Of course, once initial demonstrations and prototypes have shown how XML DOMs could be used everyone got carried away.

The XML documents got bigger and bigger. DOM-based processing itself is now a problem, since the entire XML source document had to be processed. And once processed, held in memory, while the application retrieved data using the DOM API.

SAX To The Rescue

Having decided that data should be represented using XML, a new approach was needed to be able to scalably process large XML files.

SAX parsers provided an event-based solution that helped applications to parse source XML. This was a solution to those applications that only required transient access to the XML data - for example to make a function call, or update a database.

SAX does not however help those applications that have become dependent on a DOM-based data model.

Even for those applications where SAX is relevant it brings its own problems.
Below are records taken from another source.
-- ==== Sys2Proof/Laws/Slider.lean ====
section
/-! SUPPORT. The laws of the slider's operations: the collapse as a recursion over the text, the page entry by entry, the
working buffer's length, and what a configured slider reads (R240-R243). -/

namespace Sys2Proof.Machine

/-! ## Collapse (R240) -/

/-- The collapse read off from left to right; `prevSpace` says whether the character before was a space. -/
def collapseFrom (prevSpace : Bool) : List Byte → List Byte
  | [] => []
  | c :: cs =>
    if c == blank && !prevSpace && cs.head? != some blank then collapseFrom true cs
    else c :: collapseFrom (c == blank) cs

/-- A space is isolated exactly if neither neighbour is one, in terms of what stands before and after it. -/
theorem isolatedSpace_append (pre : List Byte) (c : Byte) (cs : List Byte) :
    isolatedSpace (pre ++ c :: cs) pre.length =
      (c == blank && (pre.getLast? != some blank) && (cs.head? != some blank)) := by
  unfold isolatedSpace
  congr 1
  · congr 1
    · simp
    · cases pre using List.reverseRecOn with
      | nil => simp
      | append_singleton l a =>
        simp
        rfl
  · cases cs with
    | nil => simp
    | cons d ds =>
      have hne : ¬(pre.length + 1 = (pre ++ c :: d :: ds).length) := by simp
      have hd : (pre ++ c :: d :: ds).getD (pre.length + 1) 0 = d := by simp
      have hne' : (pre.length + 1 == (pre ++ c :: d :: ds).length) = false := by simp
      rw [hd, hne']
      rfl

/-- R240's condition in its own terms, at an index of the text. -/
theorem isolatedSpace_eq_decide (text : List Byte) (i : Nat) (hi : i < text.length) :
    isolatedSpace text i = decide (text[i]? = some 0x20 ∧ (i = 0 ∨ text[i - 1]? ≠ some 0x20) ∧
        (i + 1 = text.length ∨ text[i + 1]? ≠ some 0x20)) := by
  unfold isolatedSpace
  have h0 : text[i]? = some text[i] := by simp [hi]
  have h1 : text[i-1]? = some text[i-1] := by simp
  have g0 : text.getD i 0 = text[i] := by simp [hi]
  have g1 : text.getD (i-1) 0 = text[i-1] := by rw [List.getD_eq_getElem?_getD, h1]; rfl
  rw [Bool.eq_iff_iff]
  by_cases hl : i + 1 = text.length
  · rw [g0, g1, h0, h1]; simp [blank, hl]
  · have h2 : text[i+1]? = some (text[i+1]'(by omega)) := by simp
    have g2 : text.getD (i+1) 0 = text[i+1] := by rw [List.getD_eq_getElem?_getD, h2]; rfl
    rw [g0, g1, g2, h0, h1, h2]; simp [blank, hl, and_assoc]

theorem collapse_suffix (cs pre : List Byte) :
    ((List.range' pre.length cs.length).filterMap fun i =>
      if isolatedSpace (pre ++ cs) i then none else some ((pre ++ cs).getD i 0)) =
      collapseFrom (pre.getLast? == some blank) cs := by
  induction cs generalizing pre with
  | nil => rfl
  | cons c cs ih =>
    have step := ih (pre ++ [c])
    simp only [List.append_assoc, List.singleton_append, List.length_append, List.length_singleton,
      List.getLast?_append, List.getLast?_singleton, Option.some_or] at step
    have hc : (pre ++ c :: cs).getD pre.length 0 = c := by simp
    have hb : (some c == some blank) = (c == blank) := rfl
    rw [List.length_cons, List.range'_succ, List.filterMap_cons, isolatedSpace_append, collapseFrom, step, hc, hb]
    by_cases h : c = blank
    · subst h
      simp only [beq_self_eq_true]
      simp only [bne]
      split <;> rename_i h <;> (split at h <;> simp_all)
    · have h' : (c == blank) = false := by simpa using h
      simp [h']

theorem collapse_eq_collapseFrom (text : List Byte) : collapse text = collapseFrom false text := by
  simpa [collapse, List.range_eq_range'] using collapse_suffix text []

theorem length_collapse_le (text : List Byte) : (collapse text).length ≤ text.length := by
  have h := List.length_filterMap_le (fun i => if isolatedSpace text i then none else some (text.getD i 0))
    (List.range text.length)
  simpa [collapse] using h

/-! ## Pages -/

/-- A page, entry by entry. -/
theorem sldPage_get (epoch : Nat) (l : Slider) (p : Nat) (k : Fin 4) :
    (sldPage epoch l p)[k] = sldChar epoch l (p + k.val) := by
  obtain ⟨k, hk⟩ := k
  obtain rfl | rfl | rfl | rfl : k = 0 ∨ k = 1 ∨ k = 2 ∨ k = 3 := by omega
  all_goals rfl

/-- The working buffer is whole pages, at most one more than the text's. -/
theorem sldBuild_length (text : List Byte) (pad coll : Bool) :
    (sldBuild text pad coll).length % 4 = 0 ∧ (sldBuild text pad coll).length ≤ 4 + 4 * ((text.length + 3) / 4) := by
  have h : (if coll then collapse text else text).length ≤ text.length := by
    split
    · exact length_collapse_le _
    · exact Nat.le_refl _
  unfold sldBuild
  simp only [roundUp4]
  generalize (if coll = true then collapse text else text) = body at *
  cases pad <;> simp [blanks] <;> omega

/-- Entry j of a slider that holds a configured text is that of the working buffer, 0x20 past its end (R241, R242). -/
theorem sldChar_configured (epoch : Nat) (l l' : Slider) (text : List Byte) (cont pad coll : Bool)
    (hl : text.length ≤ 248) (hbuf : l'.buf = (sldConfigured l text cont pad coll).buf)
    (hlen : l'.len = (sldConfigured l text cont pad coll).len) (j : Nat) :
    sldChar epoch l' j = (sldBuild text pad coll).getD j 0x20 := by
  obtain ⟨h1, h2⟩ := sldBuild_length text pad coll
  have hnat : l'.len.toNat = (sldBuild text pad coll).length := by
    rw [hlen]
    show (BitVec.ofNat 16 (sldBuild text pad coll).length).toNat = _
    rw [BitVec.toNat_ofNat, Nat.mod_eq_of_lt]
    omega
  rw [sldChar, hnat, List.getD_eq_getElem?_getD]
  split
  · rename_i hj
    rw [hbuf, ← Memory.entry_writeFrom .sBuf epoch l.buf (sldBuild text pad coll) j hj]
    rfl
  · rename_i hj
    rw [List.getElem?_eq_none (by omega)]
    rfl

/-- A slider tick writes the page and the pause only. -/
theorem sliderTick_frame (l : Slider) :
    (sliderTick l).buf = l.buf ∧ (sliderTick l).len = l.len ∧ (sliderTick l).cont = l.cont := by
  unfold sliderTick
  simp only
  split <;> (try split) <;> (try split) <;> exact ⟨rfl, rfl, rfl⟩

end Sys2Proof.Machine
end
Programmers are now responsible for managing the interpretation of the low-level SAX events.

Essentially SAX-based processing requires maintenance of potentialy complex intermediate data structures before any resulting processing can be actioned.

Huge DOMs

For those applications that require DOM access, SAX is no solution at all. Claims that "memory is cheap" and suggestions of gigabyte java virtual memory is no scalable solution.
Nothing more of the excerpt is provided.